February 6th~ really not going to write much else, pretty pointless would only be more whining :P tips- keep things around to busy but not overwhelm your mind. i love video games and hulu.com - i watch my shows, play simple games until i drool or fall asleep. if you are a softie like me, no dramas. :)
February 7th~ feeling much better than before. Imodium ad i think helped a lot, maybe the excessive loss of food and fluid caused extra cramping and pain? still sweaty at night, ringing in my ears, weak and dizzy if i walk more than to the bathroom and back. shortness of breath, again my husband said all my muscle are under performing, including my diaphragm to suck oxygen to the rest of me. attempting to make my bed with heavy comforters is a serious workout. Only 3 more days, kissing my boys and husband more. more hugs, more snuggles...stocking up as best i can :)
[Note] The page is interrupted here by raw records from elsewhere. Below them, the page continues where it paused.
section
variable {s s' t : State} {r : Request}

theorem perform_frame (h : perform r s = .next t) : t.cfg = s.cfg ∧ t.pending = s.pending := by
  cases hd : decode r with
  | ok i =>
    rw [perform_of_decode hd] at h
    obtain ⟨hcfg, hpending, -⟩ := (exec_leaves h).frame
    exact ⟨hcfg, hpending⟩
  | error e =>
    rw [perform, hd] at h
    cases e <;> cases h <;> exact ⟨rfl, rfl⟩

/-- A request does the same to the block whatever stands in the model's own fields. -/
theorem perform_sameBlock (hs : State.Inv s) (h : SameBlock s s') (r : Request) :
    ∃ t t', perform r s = .next t ∧ perform r s' = .next t' ∧ SameBlock t t' := by
  obtain ⟨hregs, hcfg⟩ := h
  cases hd : decode r with
  | ok i =>
    simp only [perform_of_decode hd]
    obtain ⟨t, t', ht, ht', hr, -⟩ := noHiddenState i s s' hs hregs hcfg
    refine ⟨t, t', ht, ht', hr, ?_⟩
    rw [(exec_leaves ht).frame.1, (exec_leaves ht').frame.1, hcfg]
  | error e =>
    simp only [perform, hd]
    cases e <;> exact ⟨_, _, rfl, rfl, hregs, hcfg⟩

theorem performAll_cons (h : perform r s = .next t) (l : List Request) :
    performAll (r :: l) s = performAll l t := by
  rw [performAll, h]

theorem performAll_sameBlock {l : List Request} {u : State} (hs : State.Inv s) (h : SameBlock s s')
    (hu : performAll l s = .next u) : ∃ u', performAll l s' = .next u' ∧ SameBlock u u' := by
  induction l generalizing s s' with
  | nil =>
    cases hu
    exact ⟨s', rfl, h⟩
  | cons r l ih =>
    obtain ⟨t, t', ht, ht', hb⟩ := perform_sameBlock hs h r
    rw [performAll_cons ht] at hu
    rw [performAll_cons ht']
    exact ih (perform_keeps_inv hs ht) hb hu

end

/-! ### Runs that perform a list of requests -/

/-- `n` steps from `s` leave `ps` of the stream, and leave in the block what the requests of `l` do when performed one
after another (R66). -/
def RunPerforms (n : Nat) (l : List Request) (ps : List Presentation) (s : State) : Prop :=
  ∃ t u, Host.Core.run Sys2Proof.core n s = .next t ∧ t.pending = ps ∧ performAll l s = .next u ∧ SameBlock t u

theorem run_succ {M : Host.Core} {s t : M.State} (h : M.step s = .next t) (n : Nat) :
    M.run (n + 1) s = M.run n t := by
  rw [Host.Core.run, h]

theorem RunPerforms.nil {s : State} {ps : List Presentation} (hp : s.pending = ps) : RunPerforms 0 [] ps s :=
  ⟨s, s, rfl, hp, rfl, rfl, rfl⟩

/-- A step that performs `r` completes, and a run that performs `l` after it makes a run that performs `r` and then
`l`. -/
theorem step_then_run {s : State} {r : Request} {qs : List Presentation} {k : Nat} (hs : State.Inv s)
    (hstep : step s = perform r (withPorts qs k none s)) :
    ∃ t, State.Inv t ∧ t.pending = qs ∧
      ∀ n l ps, RunPerforms n l ps t → RunPerforms (n + 1) (r :: l) ps s := by
  obtain ⟨v, t, hv, ht, hregs, hcfg⟩ := perform_sameBlock hs (s' := withPorts qs k none s) ⟨rfl, rfl⟩ r
  have htinv : State.Inv t := perform_keeps_inv (s := withPorts qs k none s) hs ht
  refine ⟨t, htinv, (perform_frame ht).2, fun n l ps ⟨x, u, hrun, hps, hall, hxregs, hxcfg⟩ => ?_⟩
  obtain ⟨u', hall', huregs, hucfg⟩ := performAll_sameBlock htinv ⟨hregs.symm, hcfg.symm⟩ hall
  exact ⟨x, u', by rw [run_succ (M := Sys2Proof.core) (hstep.trans ht), hrun], hps, by rw [performAll_cons hv, hall'],
    hxregs.trans huregs, hxcfg.trans hucfg⟩

/-- Requests each alone in its instant are performed in the order of the instants, one at each step (R66, R70). -/
theorem runPerforms_stream {l : List Request} {ps : List Presentation} {s : State} (hs : State.Inv s)
    (hl : ∀ r ∈ l, requests (present r) = [r]) (hp : s.pending = l.map present ++ ps) :
    RunPerforms l.length l ps s := by
  induction l generalizing s with
  | nil =>
    exact .nil hp
  | cons r l ih =>
    obtain ⟨hr, hl⟩ := List.forall_mem_cons.1 hl
    obtain ⟨t, ht, hpt, hrun⟩ := step_then_run hs (step_of_single_request hs.1 hp hr)
    exact hrun _ _ _ (ih ht hl hpt)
February 8th ~ just a tip: TSH blood test must be marked STAT or they will not give you same day results which most doctors require before you can have the pill or be admitted. (my hospital is 2 hours away- so i am having the blood test locally.)
plastic on the floor, sneeze and drool proof guard in place between me and my computer screen/hard drive. ordered 72 hospital quality towels for $35.00 and some other things to get us through the first 7 days out of the hospital. I also got some disposable bed sheets and pillow cases. Fluids cause transfer, so i am all about keeping my icky fluids from being places I cannot wash with lots of water. Health Mega Mall is pretty awesome on their prices.
I found a very informative blog, one woman's husband put it together- very informative http://www.katmcguire.com/
February 9th ~(last day before the big day, if anything super to know happens, i will fill you in.) Pre-certified 3 days for the hospital- doc says if my RAI levels fall fast it will only be two days. Then I am going home, plastic on the floor, a plastic sneeze barrier between me and my computer screen and hard drive. Air mattress, extra shower curtains for the shower so i can make a shower curtain dome around me, new toilet seat for after...isolation never sounded so good!
my boys are planning on sitting outside in the hall, grabbing a laptop and watching tv with me, keeping the doctor recommended min. safe distance of 6-7feet.
Maybe after all this I will make a list of what worked, helped, and came in super handy. I will also add some more recipes. Before I forget- organic balsamic vinegar- contains lead. Luckily we saw that before we used it to make a salad dressing. read your labels, on everything.